No es la euforia de los momentos importantes, ni la
chispa de un momento jocoso. No es risa floja ni el alboroto. No es alegría
etílica ni televisiva, pastillera ni barrabrava, histérica ni simple, cervecera
o evasiva.
La alegría del Evangelio es algo muy diferente. Es
optimista sin ser ciega. Es constante sin ser fácil. Tiene que ver con palabras
como sentido, fe, lucha, opción, camino, reto, humanidad. Es la alegría que
puede reír, y también llorar.
COMO UN TORRENTE – “Estén siempre alegres en el Señor; les
repito, estén alegres. Que su bondad sea conocida de todos los hombres. El
Señor está cerca.” (Flp. 4,4-5)
Imagina un desfiladero profundo. Un camino más bien
agreste. Mucho verde, rocas, árboles. Al fondo se oye el agua de un río que
corre. Y a medida que avanzas kilómetros por ese sendero, que a veces baja y
luego vuelve a subir, en algún momento el agua está cerca, a la vista, casi
puedes tocarla.
Otras veces desaparece y sólo se oye como un rumor o un
murmullo. Pero está ahí. Y tú en el camino a veces te sientes cansado, y otras
lleno de energía. Tal vez has parado a recuperar fuerzas. Ahora vas hablando
con tus gentes, o cantando, y luego hay silencio. Hoy hay sol, y tal vez mañana
habrá tormenta. Pero el murmullo del torrente, el agua que corre está ahí.
La alegría profunda del Evangelio es algo así.
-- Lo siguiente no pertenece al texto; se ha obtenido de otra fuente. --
/-- PASS_RERUN of a one-line read whose run now passes (R497, R498): a VLD or VLDL takes its bytes, an OCFG its set, the operation no longer
waits, and the run is counted. The premises leave nothing in the gate, no suspect span, no slot and no ledge cycle behind the operation, and
no background request that the cycles of its run could serve. -/
def Obligations.RerunsCommit : Prop :=
  ∀ (c : CoreId) (fs : List ReadFault) (r : Rerun) (rest : List Rerun) (s : State), awake s = true → effective s c ≠ 0 →
    (getCore s c).err.rerun = r :: rest → (getCore s c).err.gate = [] → (getCore s c).err.suspect = [] →
    (getCore s c).err.rest = none → (getCore s c).err.cycles = [] → (getCore s c).ledge.bg = [] → r.off = false →
    let k := getCore s c
    let done (t : State) : Prop := OnlyCore c { s with pm := t.pm } t ∧ (getCore t c).err.rerun = rest ∧
      (getCore t c).err.reruns = satInc 32 k.err.reruns ∧ (getCore t c).ledge.mem = k.ledge.mem ∧
      (getCore t c).issue.ofs = k.issue.ofs ∧ (getCore t c).issue.beat = k.issue.beat
    (∀ (v : BitVec 4) (n base : Nat), r.op = .vload v n base → ReadsClean (coreEnv s c [] fs) 2 base n k.ledge →
      ∃ t, exec (.passRerun c fs) s = .next t ∧ done t ∧
        ∀ i, i < n → memGet (getCore t c).vxe.vregs (256 * v.toNat + i) = ledgeByte (dieLines s) k.ledge base i) ∧
    (∀ (set : BitVec 2) (base : Nat), r.op = .ocfg set base → ReadsClean (coreEnv s c [] fs) 3 base 1024 k.ledge →
      ∃ t, exec (.passRerun c fs) s = .next t ∧ done t ∧
        ∀ i, i < 1024 → memGet (getCore t c).ost.cfg (1024 * set.toNat + i) = ledgeByte (dieLines s) k.ledge base i)

/-- LANDING, of the packet that its cluster's port grants (R371), with no other of its arrival number and no message for a col in transit
(R326, R327, R372): a landing for a core of a massif that accepts its sender leaves the ridge and enters the landing buffer, when that has
room; one that finds it full, at the head of its FIFO, waits there, and its first wait is counted (R255, R373); one that the core does not
accept leaves the ridge, and is recorded as dropped with its sender's die when it is the first; one for a core that is not present is taken
off the ridge. No ledge's bytes change. REMOTE_READ (R246, R380): a read for a core that is present and gives it to its sender waits for the
ledge slots of its shape; the bytes of every ledge stand. A packet that is alone in transit goes through every router of its path in one
command (the model's choice, log entry 122). A landing that the ledge serves writes exactly the bytes that it names and that lie in the
ledge range (R240, R257); its signal then adds one to its cairn when that is open, and is counted as late when it is closed (R326, R330). -/
def Obligations.LandingsAndReadsArrive : Prop :=
  (
  ∀ (n r : Nat) (p : Packet) (w : LandWrite) (s : State), awake s = true → s.net[n]? = some p → p.what = .land w → p.path = [r] →
    fifoHead s.net p = p → (∀ q ∈ s.net, q.arrival = p.arrival → q = p) → OnlyForCores s →
    let k := getCore s w.dst
    let granted := portGrant s (netCan s) r portCluster = some p
    let takes := accepts s w.dst w.srcMassif w.job w.host
    let arrives (t : State) : Prop := exec (.landing n) s = .next t
    let gone (t : State) : Prop := arrives t ∧ t.net = s.net.erase p
    (granted → present s w.dst = true → takes = true → landCount k.ledge < 8 → ∃ t, gone t ∧
      (getCore t w.dst).ledge.bg = k.ledge.bg ++ [(.land w, 1)] ∧ (getCore t w.dst).ledge.mem = k.ledge.mem ∧
      (∀ d, d ≠ w.dst → getCore t d = getCore s d)) ∧
    (present s w.dst = true → takes = true → 8 ≤ landCount k.ledge → ∃ t, arrives t ∧ t.cores = s.cores ∧
      (w.waited = true → t = s) ∧
      (w.waited = false → t.net = s.net.map (fun q => if q.arrival = p.arrival then { q with what := .land { w with waited := true } } else q) ∧
        (getClus t w.dst.clus).dataHolds = satInc 32 (getClus s w.dst.clus).dataHolds)) ∧
    (granted → present s w.dst = true → takes = false → w.ack = .none → ∃ t, gone t ∧
      (getCore t w.dst).ledge = k.ledge ∧ (getCore t w.dst).cairn.dropCount = satInc 32 k.cairn.dropCount ∧
      (getCore t w.dst).cairn.dropDie = (if k.cairn.dropValid then k.cairn.dropDie else w.srcDie) ∧
      (getCore t w.dst).cairn.counts = k.cairn.counts ∧ (∀ d, d ≠ w.dst → getCore t d = getCore s d)) ∧
    (granted → present s w.dst = false → w.ack = .none → ∃ t, gone t ∧ t.cores = s.cores)) ∧
  (
  ∀ (n a : Nat) (p : Packet) (r : ReadReq) (s : State), awake s = true → s.net[n]? = some p → p.what = .read r → p.path = [a] →
    fifoHead s.net p = p → (∀ q ∈ s.net, q.arrival = p.arrival → q = p) → OnlyForCores s →
    portGrant s (netCan s) a portCluster = some p → present s r.dst = true →
    readAllowed s r = true → shapeBad r.shape r.stride false = false →
    ∃ t, exec (.remoteRead n) s = .next t ∧ t.net = s.net.erase p ∧
      (getCore t r.dst).ledge.bg = (getCore s r.dst).ledge.bg ++ [(.rread r, shapeSlots r.shape r.stride r.off)] ∧
      (getCore t r.dst).ledge.mem = (getCore s r.dst).ledge.mem ∧ (∀ d, d ≠ r.dst → getCore t d = getCore s d)) ∧
  (
  ∀ (p : Packet) (s : State), awake s = true → s.net = [p] → p.path ≠ [] → (∀ r ∈ p.path, r < 42) → 0 < p.flits →
    (∀ w : LandWrite, p.what = .land w → present s w.dst = true → accepts s w.dst w.srcMassif w.job w.host = true →
      landCount (getCore s w.dst).ledge < 8 → ∃ t, exec (.landing 0) s = .next t ∧ t.net = [] ∧
        (getCore t w.dst).ledge.bg = (getCore s w.dst).ledge.bg ++ [(.land w, 1)] ∧ (∀ d, d ≠ w.dst → getCore t d = getCore s d)) ∧
    (∀ r : ReadReq, p.what = .read r → present s r.dst = true → readAllowed s r = true → shapeBad r.shape r.stride false = false →
      ∃ t, exec (.remoteRead 0) s = .next t ∧ t.net = [] ∧
        (getCore t r.dst).ledge.bg = (getCore s r.dst).ledge.bg ++ [(.rread r, shapeSlots r.shape r.stride r.off)] ∧
        (∀ d, d ≠ r.dst → getCore t d = getCore s d))) ∧
  (
  ∀ (c : CoreId) (fs : List ReadFault) (w : LandWrite) (s : State), w.ack = .none →
    let k := getCore s c
    let k' := getCore (bgServe c fs (.land w) s) c
    (∀ d, d ≠ c → getCore (bgServe c fs (.land w) s) d = getCore s d) ∧
    (∀ a, memGet k'.ledge.mem a = if a ∈ w.mask ∧ ledgeClass (dieLines s) k.ledge a = 0 then memGet w.bytes a else memGet k.ledge.mem a) ∧
    (w.sig = none → k'.cairn = k.cairn) ∧
    (∀ i : BitVec 6, w.sig = some i → cairnOpen k.cairn i.toNat = true →
      smGet 0 k'.cairn.counts i.toNat = min (smGet 0 k.cairn.counts i.toNat + 1) (2 ^ 32 - 1) ∧
      ∀ j, j ≠ i.toNat → smGet 0 k'.cairn.counts j = smGet 0 k.cairn.counts j) ∧
    (∀ i : BitVec 6, w.sig = some i → cairnOpen k.cairn i.toNat = false →
      k'.cairn.counts = k.cairn.counts ∧ smGet 0 k'.cairn.late i.toNat = satInc 16 (smGet 0 k.cairn.late i.toNat)))

/-- ARRIVAL_DEPART (R334, R335): an arrival that nothing it covers holds back leaves its core, and its die's summit unit receives it at the
instance of its context; it stays unreleased, and no other core changes. SUMMIT_RELEASE (R335..R337, R341), of a summit at which every
participant has arrived, none flagged and none failed: the next generation begins; a CLUSTER summit is released at its cores at once; a
MASSIF summit, and a TREE summit at the root once every child has arrived, starts down the staircase, each cluster at its own delay; an
arrival withheld behind the one released is made then (log entry 18); every ledge's bytes stand, and only the massif's cores change. A
summit that is disabled, of a massif that is gone, flagged, or that a participant has not reached is not released. STAIRCASE_RELEASE
(R341..R343): at its time, and not before, a release reaches a cluster: the arrivals of its cores end, their ledge caches are invalidated,
and their ramps begin; a core that still waits keeps that wait's scree load. Where the way to or from the die-level port is not clear, the
arrival or the release is lost (log entry 121). SCREE_STEP_DOWN (R342): a wait at a summit of 2^(HOLD+6) ticks takes one step of the
context's load off (also where RAMP is 0: log entry 137); RAMP_QUARTER (R343) goes to the ramp's next quarter: SCREE times 3, 2 and 1, and
the fourth ends it; the load of a core that waits at a summit stands. Nothing else changes. -/
def Obligations.SummitsAreReleased : Prop :=
  (
  ∀ (c : CoreId) (ctx : BitVec 4) (s : State) (m : Massif) (a : Arrival), awake s = true → massifOf s c = some m →
    smGet none (getCore s c).cairn.arrivals ctx.toNat = some a → arrivalReady s c a = true →
    let key := instKey (ctxScope s m ctx) ctx (getClus s c.clus).repair.lclus.toNat
    ∃ t, exec (.arrivalDepart c ctx) s = .next t ∧
      (crossesFailed s c.clus.val diePort = false → c ∈ (getInst t m key).arrived ∧ (getInst t m key).last = s.tb.count) ∧
      (crossesFailed s c.clus.val diePort = true → getInst t m key = getInst s m key) ∧
      (getInst t m key).gen = (getInst s m key).gen ∧
      smGet none (getCore t c).cairn.arrivals ctx.toNat = some { a with left := true } ∧
      (getCore t c).cairn.counts = (getCore s c).cairn.counts ∧ (getCore t c).issue = (getCore s c).issue ∧
      (getCore t c).ledge = (getCore s c).ledge ∧ ∀ d, d ≠ c → SameCore (getCore s d) (getCore t d)) ∧
  (
  ∀ (m : Massif) (ctx : BitVec 4) (lclus : BitVec 6) (s : State), awake s = true →
    let scope := ctxScope s m ctx
    let i := getInst s m (instKey scope ctx lclus.toNat)
    let parts := summitParts s m scope lclus.toNat
    massifHolds (getMassif s m) = true → i.trap = false → allArrived s m scope lclus.toNat i = true → parts ≠ [] →
    (∀ c ∈ parts, (getCore s c).err.failed = false) →
    let next (t : State) : Prop := exec (.summitRelease m ctx lclus) s = .next t ∧
      (getInst t m (instKey scope ctx lclus.toNat)).gen = i.gen + 1 ∧ (getInst t m (instKey scope ctx lclus.toNat)).arrived = []
    (scope = 1 → (∃ p : PClus, physClus s lclus.toNat = some p ∧ crossesFailed s diePort p.val = false) → ∃ t, next t ∧ (s.net = [] → t.net = []) ∧
      (∀ c ∈ parts,
        (smGet [] (getCore s c).cairn.withheld ctx.toNat = [] → smGet none (getCore t c).cairn.arrivals ctx.toNat = none) ∧
        (∀ b n w l, smGet none (getCore s c).cairn.arrivals ctx.toNat ≠ none → smGet [] (getCore s c).cairn.withheld ctx.toNat = (b, n, w) :: l →
          smGet [] (getCore t c).cairn.withheld ctx.toNat = l ∧ ∃ a, smGet none (getCore t c).cairn.arrivals ctx.toNat = some a ∧
            a.left = false ∧ a.before = n ∧ a.waiting = w) ∧
        (getCore t c).ledge.mem = (getCore s c).ledge.mem ∧
        (getCore t c).cairn.counts = (getCore s c).cairn.counts ∧ (getCore t c).issue = (getCore s c).issue ∧
        ∀ x : BitVec 4, x ≠ ctx → smGet none (getCore t c).cairn.arrivals x.toNat = smGet none (getCore s c).cairn.arrivals x.toNat) ∧
      (∀ c, c ∉ parts → SameCore (getCore s c) (getCore t c)) ∧ (getMassif t m).summit.stair = (getMassif s m).summit.stair) ∧
    (scope = 2 ∨ (scope = 3 ∧ (let k := (getMassif s m).summit; treeBad s k = false ∧ k.broken.getLsbD ctx.toNat = false ∧
        k.held.getLsbD ctx.toNat = false ∧ treeParent k = none ∧ k.children &&& ~~~i.childArr = 0)) → ∃ t, next t ∧ (∀ c, SameCore (getCore s c) (getCore t c)) ∧
      (getMassif t m).summit.stair = (getMassif s m).summit.stair ++ (massifClus s m).map (fun p =>
        ⟨ctx, (getClus s p).repair.lclus, now s + stairDelay s m ctx p, (activeCores (getClus s p)).map (fun q => ⟨p, q⟩)⟩))) ∧
  (
  ∀ (m : Massif) (ctx : BitVec 4) (lclus : BitVec 6) (s : State),
    let scope := ctxScope s m ctx
    let i := getInst s m (instKey scope ctx lclus.toNat)
    scope = 0 ∨ massifHolds (getMassif s m) = false ∨ i.trap = true ∨ allArrived s m scope lclus.toNat i = false →
      exec (.summitRelease m ctx lclus) s = .next s) ∧
  (
  ∀ (m : Massif) (ctx : BitVec 4) (lclus : BitVec 6) (s : State) (i : StairItem), awake s = true →
    (getMassif s m).summit.stair.find? (fun i => i.ctx == ctx && i.lclus == lclus) = some i →
    (∀ c ∈ i.cores, (getCore s c).err.failed = false) → i.cores.Nodup →
    let clear := ∃ p : PClus, physClus s lclus.toNat = some p ∧ crossesFailed s diePort p.val = false
    (i.due ≤ now s → clear → ∃ t, exec (.staircaseRelease m ctx lclus) s = .next t ∧
      (getMassif t m).summit.stair = (getMassif s m).summit.stair.erase i ∧
      (∀ c ∈ i.cores, (smGet [] (getCore s c).cairn.withheld ctx.toNat = [] → smGet none (getCore t c).cairn.arrivals ctx.toNat = none) ∧
        (∀ a, smGet none (getCore s c).cairn.arrivals ctx.toNat = some a →
          let waitEnds := a.waiting = true ∨ smGet [] (getCore s c).cairn.withheld ctx.toNat = []
          (getCore t c).cairn.ramp = ctxRamp s m ctx ∧ (getCore t c).ledge.tags = [] ∧
          (getCore t c).cairn.rampQuarter = (if ctxRamp s m ctx = 0 then 4 else 0) ∧
          (getCore t c).cairn.scree = (if (getCore s c).cairn.waitKind = 2 ∧ ((getCore s c).cairn.waitIdx.toNat ≠ ctx.toNat ∨ ¬waitEnds) then (getCore s c).cairn.scree
            else if ctxRamp s m ctx = 0 then 0 else ctxScree s m ctx * 3)) ∧
        (getCore t c).ledge.mem = (getCore s c).ledge.mem ∧ (getCore t c).issue = (getCore s c).issue) ∧
      ∀ c, c ∉ i.cores → SameCore (getCore s c) (getCore t c)) ∧
    (i.due ≤ now s → ¬clear → ∃ t, exec (.staircaseRelease m ctx lclus) s = .next t ∧
      (getMassif t m).summit.stair = (getMassif s m).summit.stair.erase i ∧ t.cores = s.cores) ∧
    (now s < i.due → exec (.staircaseRelease m ctx lclus) s = .next s)) ∧
  (
  ∀ (m : Massif) (ctx : BitVec 4) (lclus : BitVec 6) (s : State),
    (getMassif s m).summit.stair.find? (fun i => i.ctx == ctx && i.lclus == lclus) = none →
    exec (.staircaseRelease m ctx lclus) s = .next s) ∧
  (
  ∀ (c : CoreId) (s : State), awake s = true →
    let k := (getCore s c).cairn
    (∀ m : Massif, massifOf s c = some m → k.waitKind = 2 → 0 < k.scree →
      2 ^ (ctxHold s m (bitsAt k.waitIdx 0 4) + 6) ≤ now s - k.screeSince.toNat →
      ∃ t, exec (.screeStepDown c) s = .next t ∧ OnlyCore c s t ∧
        getCore t c = { getCore s c with cairn := { k with scree := k.scree - ctxScree s m (bitsAt k.waitIdx 0 4) } }) ∧
    (k.waitKind ≠ 2 ∨ k.scree = 0 ∨ (∀ m, massifOf s c = some m → now s - k.screeSince.toNat < 2 ^ (ctxHold s m (bitsAt k.waitIdx 0 4) + 6)) →
      exec (.screeStepDown c) s = .next s) ∧
    (∃ t, exec (.rampQuarter c) s = .next t ∧ OnlyCore c s t ∧ (4 ≤ k.rampQuarter.toNat → getCore t c = getCore s c) ∧
      (k.rampQuarter.toNat < 4 → getCore t c = { getCore s c with cairn := { k with
        rampQuarter := k.rampQuarter + 1
        scree := if k.waitKind = 2 then k.scree else match k.rampQuarter.toNat with | 0 => k.scree * 2 / 3 | 1 => k.scree / 2 | _ => 0 } })))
Es
encontrar, en el fondo, un manantial fresco, una fuerza vital que, por más
piedras y barreras que encuentre, siempre encontrará un espacio para ser parte
de tu vida cotidiana, de los momentos fáciles y los problemas, del canto y del
silencio.
¿Podrías decir que el evangelio es para ti fuente de
alegría?
En concreto ¿qué tiene de buena noticia, de esas que te
alegran el día?
MOMENTOS DE MAGIA – “Todo lo puedo en aquel que me
conforta.” (Flp. 4,13)
En la película el Rey Pescador hay un momento mágico. Un
hombre espera en el vestíbulo de la Estación. Cientos, tal vez miles de personas
pasan apresuradas, sin mirarse, evitándose, aislados en la masa.
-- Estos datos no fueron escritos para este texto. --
/-! ## Limits: predicate flag 0, and the epochs open (R73, R348) -/

theorem startCore_lim {lines : Nat} {a b : Bool} {k : Core} : CoreLim (startCore lines a b k) :=
  ⟨show (1#8).getLsbD 0 = true by decide, Nat.zero_le 8⟩
theorem coreCleared_lim {p : Bool} {k : Core} : CoreLim (coreCleared p k) :=
  ⟨show (1#8).getLsbD 0 = true by decide, Nat.zero_le 8⟩
theorem coreStopped_lim {k : Core} (h : CoreLim k) : CoreLim (coreStopped k) := h
theorem gateCore_lim {k : Core} : CoreLim (gateCore k) :=
  ⟨show (1#8).getLsbD 0 = true by decide, Nat.zero_le 8⟩
theorem setLane_lim {a : Option (BitVec 5 × BitVec 6)} {k : Core} (h : CoreLim k) : CoreLim (setLane a k) := h
/-- A core with the same issue state and epochs has the same limits. -/
theorem lim_of {k q : Core} (h : CoreLim k) (hi : q.issue = k.issue) (he : q.epoch = k.epoch) : CoreLim q := by
  unfold CoreLim; rw [hi, he]; exact h
theorem eventApply_lim {k : Core} {e : NumEvent} (h : CoreLim k) : CoreLim (eventApply k e) := by
  unfold eventApply flagSet; (repeat' split) <;> exact h
theorem eventsPost_lim {l : List NumEvent} {k : Core} (h : CoreLim k) : CoreLim (eventsPost l k) := by
  unfold eventsPost
  refine foldl_inv (P := CoreLim) (fun q e h => ?_) h
  split
  · exact h
  · exact eventApply_lim h
theorem suspectClose_lim {slot : Nat} {evs : List NumEvent} {k : Core} (h : CoreLim k) : CoreLim (suspectClose slot evs k) := by
  unfold suspectClose; split <;> exact eventsPost_lim h
theorem suspectNote_lim {slot : Nat} {beat : BitVec 48} {step : Nat} {hs : List ParityHit} {k : Core} (h : CoreLim k) :
    CoreLim (suspectNote slot beat step hs k) := by unfold suspectNote; split <;> exact h
theorem oneStep_lim {slot : Nat} {opcode : BitVec 6} {t : Latched} {off : Bool} {op : RerunOp} {hs : List ParityHit} {commit : Core → Core}
    {k : Core} (hc : ∀ k, CoreLim k → CoreLim (commit k)) (h : CoreLim k) : CoreLim (oneStep slot opcode t off op hs commit k) := by
  unfold oneStep; split
  · exact hc _ h
  · exact suspectNote_lim h
theorem mxeTake_lim {pr : Progress} {r : MxeRun} {q : MxeSt × LedgeSt × List NumEvent × List ParityHit} {hits : List ParityHit} {k : Core}
    (h : CoreLim k) : CoreLim (mxeTake pr r q hits k) := h
theorem mxeDone_lim {pr : Progress} {r : MxeRun} {b : BitVec 48} {hits : List ParityHit} {k : Core} (h : CoreLim k) :
    CoreLim (mxeDone pr r b hits k) := by unfold mxeDone; (repeat' split) <;> exact h
theorem mxeAdvance_lim {env : Env} {k : Core} (h : CoreLim k) : CoreLim (mxeAdvance env k) := by
  unfold mxeAdvance
  split
  · exact h
  · exact mxeDone_lim (eventsPost_lim (suspectNote_lim (mxeTake_lim h)))
theorem passFail_lim {pr : Progress} {p : MxePass} {c : Nat} {o : BitVec 6} {k : Core} (h : CoreLim k) : CoreLim (passFail pr p c o k) := by
  unfold passFail; split
  · exact eventsPost_lim h
  · exact h
/-- A pass takes its increment, which leaves the flags alone. -/
theorem passStart_lim {env : Env} {t : Latched} {p : MxePass} {o : BitVec 6} {inc : IssueSt → IssueSt} {k : Core}
    (hi : ∀ i, (inc i).pfs = i.pfs) (h : CoreLim k) : CoreLim (passStart env t p o inc k).1 := by
  unfold passStart
  generalize (if guardOn t 1 then mxeCheck env.mx6 p else 0) = code
  have w := passFail_lim (pr := startOp t (!guardOn t 1 || code != 0)) (p := p) (c := code) (o := o) h
  dsimp only
  generalize passFail (startOp t (!guardOn t 1 || code != 0)) p code o k = q at w ⊢
  split
  · exact w
  · exact ⟨by rw [hi]; exact w.1, w.2⟩
theorem mxeStart_lim {env : Env} {t : Latched} {op : MxeOp} {k : Core} (h : CoreLim k) : CoreLim (mxeStart env t op k).1 := by
  unfold mxeStart
  dsimp only
  split
  · exact h
  · exact h
  · split <;> exact h
  · next a =>
    refine passStart_lim (inc := fun i =>
      if a.winc then ofWrite a.base (latOf t a.base + BitVec.ofNat 48 (1024 * passWeightLines a.wcls (mwspPass t.ofs k.mxe a (extOf t 1)).ksteps)) i
      else i) (fun i => ?_) h
    split <;> rfl
  · exact h
  · exact passStart_lim (fun _ => rfl) h
  · split <;> exact h
theorem mxeSlot_lim {env : Env} {t : Latched} {op : MxeOp} {k : Core} (h : CoreLim k) : CoreLim (mxeSlot env t op k) := by
  unfold mxeSlot
  split
  · exact mxeAdvance_lim h
  · exact mxeAdvance_lim (mxeStart_lim (op := op) h)
theorem vmemInc_pfs (t : Latched) (a : VmemArgs) (n : Nat) (i : IssueSt) : (vmemInc t a n i).pfs = i.pfs := by
  unfold vmemInc; split <;> rfl
theorem vxeLoad_lim {env : Env} {t : Latched} {a : VmemArgs} {b : Bool} {k : Core} (h : CoreLim k) : CoreLim (vxeLoad env t a b k) := by
  unfold vxeLoad
  have w : CoreLim { k with
      ledge := (ledgeRead env 2 (latRef t 2 a.base a.d (vloadLen b)) (vloadLen b) k.ledge).1
      issue := if guardOn t 2 then vmemInc t a (vloadLen b) k.issue else k.issue } := by
    refine ⟨?_, h.2⟩
    dsimp only; split
    · rw [vmemInc_pfs]; exact h.1
    · exact h.1
  dsimp only
  refine oneStep_lim (fun k h => ?_) w
  split <;> exact h
theorem vxeStore_lim {env : Env} {t : Latched} {a : VmemArgs} {b : Bool} {k : Core} (h : CoreLim k) : CoreLim (vxeStore env t a b k) := by
  unfold vxeStore; split
  · exact ⟨by dsimp only; rw [vmemInc_pfs]; exact h.1, h.2⟩
  · exact h
/-- PF0 ignores writes (R73). -/
theorem pfWrite_pf0 (d : BitVec 3) (v : Bool) (i : IssueSt) (h : i.pfs.getLsbD 0 = true) : (pfWrite d v i).pfs.getLsbD 0 = true := by
  unfold pfWrite
  split
  · exact h
  · next hd =>
    have hd : d.toNat ≠ 0 := fun e => hd (by rw [beq_iff_eq]; exact BitVec.eq_of_toNat_eq e)
    dsimp only
    split
    · rw [BitVec.getLsbD_or, h, Bool.true_or]
    · rw [BitVec.getLsbD_and, h, BitVec.getLsbD_not, BitVec.getLsbD_shiftLeft]
      simp [Nat.pos_of_ne_zero hd]
theorem vxeStart_lim {env : Env} {t : Latched} {op : VxeOp} {k : Core} (h : CoreLim k) : CoreLim (vxeStart env t op k) := by
  unfold vxeStart
  split
  · exact h
  · exact vxeLoad_lim h
  · exact vxeLoad_lim h
  · exact vxeStore_lim h
  · exact vxeStore_lim h
  · dsimp only; split
    · exact ⟨pfWrite_pf0 _ _ _ h.1, h.2⟩
    · exact h
  · dsimp only; split <;> exact h
  · split
    · exact h
    · dsimp only; split
      · exact eventsPost_lim h
      · exact h
theorem vxeAdvance_lim {k : Core} (h : CoreLim k) : CoreLim (vxeAdvance k) := by
  unfold vxeAdvance
  split
  · exact h
  · dsimp only; split
    · exact h
    · exact eventsPost_lim h
theorem vxeSlot_lim {env : Env} {t : Latched} {op : VxeOp} {k : Core} (h : CoreLim k) : CoreLim (vxeSlot env t op k) := by
  unfold vxeSlot; split
  · exact vxeAdvance_lim h
  · exact vxeStart_lim h
theorem ostAdvance_lim {env : Env} {k : Core} (h : CoreLim k) : CoreLim (ostAdvance env k) := by
  unfold ostAdvance
  split
  · exact h
  · exact eventsPost_lim h
theorem ostFail_lim {pr : Progress} {c : Nat} {a : OcvtArgs} {k : Core} (h : CoreLim k) : CoreLim (ostFail pr c a k) := by
  unfold ostFail; split
  · exact eventsPost_lim h
  · exact h
theorem ostStart_lim {env : Env} {t : Latched} {op : OstOp} {k : Core} (h : CoreLim k) : CoreLim (ostStart env t op k) := by
  unfold ostStart
  split
  · exact h
  · refine oneStep_lim (fun k h => ?_) h
    split <;> exact h
  · next a =>
    dsimp only
    generalize (if guardOn t 3 then ostCheck env.mx6 a.src (a.r1.toNat + 1) (ostLatch k.ost a.c) else 0) = code
    have w := ostFail_lim (pr := startOp t (!guardOn t 3 || code != 0)) (c := code) (a := a) h
    generalize ostFail (startOp t (!guardOn t 3 || code != 0)) code a k = q at w ⊢
    refine ⟨?_, w.2⟩
    dsimp only; split <;> exact w.1
theorem ostSlot_lim {env : Env} {t : Latched} {op : OstOp} {k : Core} (h : CoreLim k) : CoreLim (ostSlot env t op k) := by
  unfold ostSlot; split
  · exact ostAdvance_lim h
  · exact ostAdvance_lim (ostStart_lim h)
end Sys2Proof.Machine
end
Él espera. De pronto ve, a lo lejos, la silueta que
espera: una mujer. Podría pasar perfectamente desapercibida. No es guapa. Su
ropa es normal. Camina encogida entre esta multitud. Pero, en el momento en que
él la ve, de golpe todo el entorno cambia.
En ese momento el andar apresurado de todos los
transeúntes se convierte en un baile, y la estación en una gran sala. El
desorden en armonía. El ruido en música. La indiferencia en sonrisas. La
anciana baila con el joven. La monja con el ejecutivo. El médico con la
abogada… Y mientras el hombre sigue a esa mujer que, para él, es la más
maravillosa del mundo, la estación se convierte en un lugar mágico, donde todo
es posible.
Hasta que ella sale por la puerta, se pierde de vista, y
todo vuelve a su lugar. Descubrir el Evangelio es encontrar que, en algún
momento, el mundo se ve como ese espacio en el que la alegría profunda y común
es posible. Es saber que el ser humano es capaz de lo mejor, y creer que eso es
posible. Es ser capaces de soñar, y construir ese sueño.
Dedica un momento a imaginar el mundo (familia, trabajo, estudio, sociedad) mejor de lo que es…
y a creer que es posible… y a soñar caminos de respeto para conseguirlo.